# fruit omlette



## a.notherguy (Nov 17, 2008)

Just made a fruit omlette. Was surprisingly nice.

6 eggs, few spoons on splenda whisked up.

Poured it into the pan then when it had started to cook I threw a load of blueberrys in and finished it off under the grill so it rose and went fluffy.
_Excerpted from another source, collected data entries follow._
/-! ### mapWindows -/

@[simp] theorem State.mapWindows_table (f : Slot → Window → Window) : (s.mapWindows f).table = { s.table with windows := Vector.ofFn fun n => f n (s.win n) } := s.setWindows_table _
@[simp] theorem State.mapWindows_arbiter (f : Slot → Window → Window) : (s.mapWindows f).arbiter = s.arbiter := s.setWindows_arbiter _
@[simp] theorem State.mapWindows_lookup (f : Slot → Window → Window) : (s.mapWindows f).lookup = s.lookup := s.setWindows_lookup _
@[simp] theorem State.mapWindows_pool (f : Slot → Window → Window) : (s.mapWindows f).pool = s.pool := s.setWindows_pool _
@[simp] theorem State.mapWindows_timer (f : Slot → Window → Window) : (s.mapWindows f).timer = s.timer := s.setWindows_timer _
@[simp] theorem State.mapWindows_sweep (f : Slot → Window → Window) : (s.mapWindows f).sweep = s.sweep := s.setWindows_sweep _
@[simp] theorem State.mapWindows_profiles (f : Slot → Window → Window) : (s.mapWindows f).profiles = s.profiles := s.setWindows_profiles _
@[simp] theorem State.mapWindows_violations (f : Slot → Window → Window) : (s.mapWindows f).violations = s.violations := s.setWindows_violations _
@[simp] theorem State.mapWindows_host (f : Slot → Window → Window) : (s.mapWindows f).host = s.host := s.setWindows_host _
@[simp] theorem State.mapWindows_hostHand (f : Slot → Window → Window) : (s.mapWindows f).hostHand = s.hostHand := s.setWindows_hostHand _
@[simp] theorem State.mapWindows_maint (f : Slot → Window → Window) : (s.mapWindows f).maint = s.maint := s.setWindows_maint _
@[simp] theorem State.mapWindows_pornLow (f : Slot → Window → Window) : (s.mapWindows f).pornLow = s.pornLow := s.setWindows_pornLow _
@[simp] theorem State.mapWindows_frst (f : Slot → Window → Window) : (s.mapWindows f).frst = s.frst := s.setWindows_frst _
@[simp] theorem State.mapWindows_freeReads (f : Slot → Window → Window) : (s.mapWindows f).freeReads = s.freeReads := s.setWindows_freeReads _
@[simp] theorem State.mapWindows_pending (f : Slot → Window → Window) : (s.mapWindows f).pending = s.pending := s.setWindows_pending _
@[simp] theorem State.mapWindows_expired (f : Slot → Window → Window) (m : Slot) : (s.mapWindows f).expired m = s.expired m := s.setWindows_expired _ m
@[simp] theorem State.mapWindows_use (f : Slot → Window → Window) (m : Slot) : (s.mapWindows f).use m = s.use m := s.setWindows_use _ m
@[simp] theorem State.mapWindows_ticket (f : Slot → Window → Window) (j : TicketNo) : (s.mapWindows f).ticket j = s.ticket j := s.setWindows_ticket _ j
@[simp] theorem State.mapWindows_profile (f : Slot → Window → Window) (q : Requester) : (s.mapWindows f).profile q = s.profile q := s.setWindows_profile _ q
@[simp] theorem State.mapWindows_violation (f : Slot → Window → Window) (q : Requester) : (s.mapWindows f).violation q = s.violation q := s.setWindows_violation _ q
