-- ==== Sys2Proof/Tests/Slice0.lean ====
section
/-! SUPPORT. Tests on worked examples of the spec, a smoke test of each well-formedness check, and a witness for every
statement with hypotheses. -/

namespace Sys2Proof.Tests

open Sys2Proof.Machine

set_option maxRecDepth 20000
set_option Elab.async false

/-! ## Helpers -/

/-- The state after a command. -/
def after (s : State) (c : Instr) : State :=
  match exec c s with
  | .next t => t
  | .fault _ | .refused _ => s

/-- A HOST window with cleared policy, unleased. -/
def window (state : WindowState) (base mask : Page) (rank : BitVec 3) (members : BitVec 16) : Window :=
  { Window.cleared .host none with state, base, mask, rank, members }

/-- A LIVE window over all pages for all requesters. -/
def catchAll : Window := window .live 0#20 0#20 0#3 0xFFFF#16

/-- A command by its four parts. -/
def command (number : BitVec 8) (tag : CommandTag) (operand : BitVec 20) (data : List Word) : Command :=
  ⟨number, tag, operand, data⟩

/-- A table command in the host's hand. -/
def inHost (s : State) (c : Command) : State := s.setHand (some ⟨c, .supervisor⟩)

/-- A table command in the tool's command register. -/
def inTool (s : State) (c : Command) : State := { s with maint := { s.maint with command := some c } }

/-- A command alone in the Command Queue. -/
def queued (s : State) (c : Command) (privilege : Privilege) : State :=
  { s with host := { s.host with commands := [⟨c, privilege⟩] } }

/-- The Lookup Queue, the Verdict Buffer and the in-flight set replaced. -/
def withLookups (s : State) (queue : List QueueEntry) (verdicts : List Verdict) : State :=
  { s with lookup := { s.lookup with
      queue, verdicts, inFlight := queue.map (fun e => (e.requester, e.tag)) ++ verdicts.map (fun v => (v.requester, v.tag)) } }

/-- The Response Queue replaced. -/
def withResponses (s : State) (responses : List Response) : State := { s with host := { s.host with responses } }

/-- The timer RUNNING with prescale 16. -/
def running (s : State) (prescaleCount period counter : Nat) : State :=
  { s with timer := { s.timer with state := .running, prescale := .by16, prescaleCount, period, counter } }

/-- A READ of four bytes. -/
def entry (requester : Requester) (tag : LookupTag) (address : Word) : QueueEntry :=
  ⟨requester, tag, address, 3#6, .read, .normal⟩

/-- A ticket counted against a slot. -/
def counted (s : State) (k : TicketNo) (r : Requester) (n : Slot) : State := s.allocate k r n

/-- All 32 tickets counted for requester 1 against slot 0. -/
def noTickets (s : State) : State :=
  { s with pool := ⟨Vector.replicate 32 (.counted 1 0), s.pool.useCount.set 0 32⟩ }

/-- A drain of a retire that owes a party a response. -/
def retiring (party : Party) (age : BitVec 4) : Window :=
  { catchAll with state := .draining .retire age, owner := party, owed := some ⟨party, 9, none⟩ }

/-- A FREE slot held by an owed response that waits with an outcome. -/
def held (party : Party) : Window := Window.cleared party (some ⟨party, 9, some .forced⟩)

/-- Sixteen responses. -/
def full : List Response := List.replicate 16 ⟨1, .ok, []⟩

/-! ## Well-formedness smoke tests -/

theorem test_ill_formed_clearDrainForced : (Instr.clearDrainForced 0x30#32).wellFormed = false := by decide

theorem test_ill_formed_clearProtocol : (Instr.clearProtocol 0x28#32).wellFormed = false := by decide

theorem test_ill_formed_clearOwnership : (Instr.clearOwnership 0x18#32).wellFormed = false := by decide

theorem test_ill_formed_ignoredWrite :
    (Instr.ignoredWrite .command .user 0#32).wellFormed = false ∧
    (Instr.ignoredWrite .eventPending .supervisor 0x8#32).wellFormed = false ∧
    (Instr.ignoredWrite .eventEnable .supervisor 0#32).wellFormed = false ∧
    (Instr.ignoredWrite .portControl .supervisor 1#32).wellFormed = false := by decide

theorem test_no_table_word_spells_a_command : decodeTableWord 32 0x10200007 = none := by decide

/-- R184: offsets of the register window, and the two that hold no register. -/
theorem test_register_offsets :
    HostRegister.ofOffset 0x10 = some .eventEnable ∧ HostRegister.ofOffset 0x18 = some .none18 ∧
    HostRegister.ofOffset 0x20 = none := by decide

/-! ## Worked examples of the spec -/

/-- The table of 01 section 1.4. -/
def choosing : State :=
  (((((State.reset.setMode .active).setWin 3 (window .live 0x80000#20 0xF0000#20 2#3 0x7#16)).setWin 7
    (window .live 0x80100#20 0xFFF00#20 5#3 0x2#16)).setWin 9 (window (.staged none) 0#20 0#20 7#3 0xFFFF#16)).setWin 12
    (window .live 0x80100#20 0xFFFF0#20 5#3 0x3#16)).setWin 20 catchAll

/-- 01 section 1.4: the winners of the six lookups. -/
theorem test_winners :
    [choosing.winner 0x80105#20 1, choosing.winner 0x80105#20 0, choosing.winner 0x80105#20 2,
      choosing.winner 0x80105#20 5, choosing.winner 0x80110#20 1, choosing.winner 0x90000#20 1] =
    [some 7, some 12, some 3, some 20, some 7, some 20] := by decide +kernel

/-- 10 section 10.1, the example: the words of a [STG]. -/
def staging : State :=
  inHost State.reset (command 0x10#8 2 7#20 [0x801000A0#32, 0x00013831#32, 0x00050002#32, 0xFFF000A0#32])

/-- 10 section 10.1, the example: the header names [STG], tag 2, slot 7. -/
theorem test_header : Command.ofHeader 0x10200007#32 = command 0x10#8 2 7#20 [] := by decide

/-- 10 section 10.1, the example: the window that those words stage. -/
theorem test_stg_window :
    (after staging (.stg .host)).win 7 =
      { state := .staged none, owner := .host, base := 0x80100#20, mask := 0xFFF00#20, rank := 5#3, members := 2#16,
        policy := ⟨⟨true, false, false⟩, ⟨true, true, false⟩, .enforce, ⟨.bits32, 3#4, true, .little, false⟩⟩,
        reload := 10#8, remaining := 10#8, fresh := false, owed := none } := by decide +kernel

/-- 10 section 10.1, the example: the five words of the [QRY] after a [CMT]. -/
theorem test_qry_words :
    ((after (inHost (after (inHost (after staging (.stg .host)) (command 0x12#8 4 0#20 [])) (.cmt .host))
      (command 0x16#8 3 7#20 [])) (.qry .host)).host.responses.getLast?.map Response.words) =
      some [0x00300005#32, 0x801000A0#32, 0x00013831#32, 0x00A50002#32, 0xFFF000A0#32] := by decide +kernel

/-- R183: a read of an empty Response Queue returns 00000401h. -/
theorem test_empty_response : (after State.reset .responseRead).host.readData = 0x00000401#32 := by decide

/-- 02 section 2.8, third line: at 2 free places of reserve 2 a NORMAL request is answered BACKOFF. -/
theorem test_backoff :
    (after (withLookups State.reset (List.replicate 14 (entry 0 0 0#32)) []) (.lookupRequest ⟨5, 1, 0#32, 3#6, 0#2⟩)).lookup.verdicts =
      [⟨5, 1, .backoff⟩] := by decide +kernel

/-- 02 section 2.9: window 7 of USER rights READ, of rank 5, and the lookup 1/0 at its grant. -/
def reading : State :=
  withLookups ((State.reset.setMode .active).setWin 7
    { window .live 0x80100#20 0xFFF00#20 5#3 0x2#16 with policy := { Policy.cleared with user := ⟨true, false, false⟩ } })
    [entry 1 0 0x80105000#32] []

/-- 02 section 2.9: PERMIT, source 7, ticket 0, and the use count 1. -/
theorem test_lookup_permit :
    (after reading .lookup).lookup.verdicts = [⟨1, 0, .permit (.slot 7) (some 0) Attributes.cleared⟩] ∧
    (after reading .lookup).use 7 = 1 ∧ (after reading .lookup).ticket 0 = .counted 1 7 := by decide +kernel

/-- 03 section 3.7: window 14 draining at age 3 with ticket 2 of requester 3 outstanding, drain limit 4. -/
def forcing : State :=
  { counted ((State.reset.setMode .active).setWin 14 { retiring .host 3#4 with owed := some ⟨.host, 6, none⟩ }) 2 3 14 with
    sweep := { walk := .walking 14 false, yields := false } }

/-- 03 section 3.7, visit 4: FREE, the ticket an ORPHAN, the response FORCED, DRAIN_FORCED. -/
theorem test_forced_drain :
    (after forcing .visit).win 14 = Window.cleared .host none ∧ (after forcing .visit).ticket 2 = .orphan 3 ∧
    (after forcing .visit).host.responses = [⟨6, .forced, []⟩] ∧ (after forcing .visit).host.drainForced = true := by
  decide +kernel

/-- 03 section 3.7: a completion by requester 7 is refused with WRONG_REQUESTER. -/
theorem test_wrong_requester :
    (after forcing (.completionNotice 2 7)).host.protocolStatus = some (.wrongRequester 7) ∧
    (after forcing (.completionNotice 2 7)).ticket 2 = .counted 3 14 := by decide +kernel

/-- 03 section 3.8: slot 22 is FREE with outcome FABRIC_RESET owed, and slot 23 stays LIVE with remaining 5. -/
theorem test_fabric_reset :
    (retiring .maint 2#4).atFabricReset = Window.cleared .maint (some ⟨.maint, 9, some .fabricReset⟩) ∧
    { catchAll with reload := 9#8, remaining := 5#8 }.atFabricReset = { catchAll with reload := 9#8, remaining := 5#8 } := by
  decide

/-- 04 section 4.11, [MOD] 1 and 2: the policy word before is 00013831h with SUPERVISOR READ and WRITE. -/
theorem test_mod :
    let s := State.reset.setWin 12 { catchAll with policy := Policy.ofWord 0x00013831#32 }
    let one := after (inHost s (command 0x15#8 1 12#20 [0#32, 0x2#32, 0x2#32])) (.mod .host)
    let two := after (inHost one (command 0x15#8 2 12#20 [0#32, 0x40100#32, 0x40300#32])) (.mod .host)
    (one.win 12).policy.word = 0x00013833#32 ∧ (two.win 12).policy.word = 0x00053933#32 ∧
      two.host.responses = [⟨1, .ok, [0x00013831#32]⟩, ⟨2, .ok, [0x00013833#32]⟩] := by decide +kernel

/-- 04 section 4.12: a [STG] whose target has left LIVE is refused with BAD_SUPERSEDE. -/
theorem test_bad_supersede :
    (after (inHost (State.reset.setWin 5 (retiring .host 0#4))
      (command 0x10#8 2 6#20 [0x00000005#32, 0#32, 0#32, 0x00000008#32])) (.stg .host)).host.responses =
      [⟨2, .badSupersede, []⟩] := by decide +kernel

/-- 05 section 5.7: walk 3's visit takes window 10 from remaining 1 to FREE, and slot 10 joins the expiry set. -/
theorem test_expiry :
    let s := { State.reset.setWin 10 { catchAll with reload := 2#8, remaining := 1#8 } with
      sweep := { walk := .walking 10 false, yields := false } }
    ((after s .visit).win 10).isFree = true ∧ (after s .visit).expired 10 = true ∧
      (after s .visit).sweep.walk = .walking 11 false := by decide +kernel

/-- 05 section 5.8: the visit of an end-marked walk ends it. -/
theorem test_end_mark :
    (after { State.reset with sweep := { walk := .walking 15 true, yields := false } } .visit).sweep.walk = .idle := by
  decide +kernel

/-- R126: at the release that ends slot 63's visit a waiting lookup is next, also when a sweep request starts the next
walk before its grant. -/
theorem test_yield_last_visit :
    let s := { (withLookups (running State.reset 0 2 0) [entry 0 0 0#32] []).setMode .active with
      sweep := { walk := .walking 63 false, yields := false } }
    (after s .visit).sweep = ⟨.idle, true⟩ ∧ (after (after s .visit) .sweepRequest).sweep = ⟨.walking 0 false, true⟩ ∧
      (after (after s .visit) .sweepRequest).grantee = some .lookup := by decide +kernel

/-- R106, R129: a port reset that withdraws the last other claim ends the yield, so the walk's claim stands. -/
theorem test_yield_withdrawn :
    let s := { inHost State.reset (command 0x16#8 0 0#20 []) with sweep := { walk := .walking 5 false, yields := true } }
    s.grantee = some .host ∧ (after s .portReset).sweep.yields = false ∧ (after s .portReset).grantee = some .sweep := by
  decide +kernel

/-- R186: the codes 24h, 25h and 26h select the three link registers, and 3Fh none. -/
theorem test_link_codes :
    [0x24#6, 0x25#6, 0x26#6, 0x3F#6].map LinkRegister.ofCode =
      [some .command, some .response, some .status, none] := by decide

/-- 06 section 6.6, grants 5 to 7: a lookup raises the host wait count to 8, and the host is then preferred. -/
theorem test_age_rule :
    let s := { inHost (withLookups State.reset [entry 0 0 0#32, entry 0 1 0#32] []) (command 0x14#8 1 2#20 []) with
      arbiter := ⟨none, 7⟩ }
    s.grantee = some .lookup ∧ (after s .lookup).arbiter.hostWait = 8 ∧ (after s .lookup).grantee = some .host := by
  decide +kernel

/-- 07 section 7.9: the header of a [MOD] that finds no free place. -/
theorem test_overflow :
    let s := { State.reset with hostHand := some ⟨command 0x12#8 0 0#20 [], .user⟩
                                host := { State.reset.host with commands := List.replicate 8 ⟨command 0x17#8 3 0#20 [], .user⟩ } }
    (after s (.commandWord .user 0x15200004#32)).host.assembler = .discard 3 ∧
    (after s (.commandWord .user 0x15200004#32)).host.protocolStatus = some .commandOverflow := by decide +kernel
Drizzled some honey over it.

Made a nice change


----------



## legoheed (Sep 14, 2011)

first time iv heard of this but sound suprisingly good


----------



## squatthis (May 3, 2010)

Sounds good


----------



## a.notherguy (Nov 17, 2008)

It did taste better than expected. Only made it cos the berries were goin off and I have so many eggs that if it was rank I would of dumped it and made a cheese omlette instead lol.


----------



## Guest (Jun 10, 2012)

Right, I'll be making this this week. Cheers babexx


----------



## Queenie (May 30, 2013)

Want!!!

Sounds lovely x x


----------



## Merlin (Sep 10, 2012)

Never heard of fruit omelet before but will definitely try this as I am sure it will be great for health. Thinking of using my favorite fruits in omelet and will share my recipe with you guys later. Fruits are great and we must add 2 servings if fruits in our daily meals.


----------



## infocus (Jun 12, 2009)

I've done 4 v large whole eggs mashed a banana in and then chucked a load of cinnamon in. Makes a change.


----------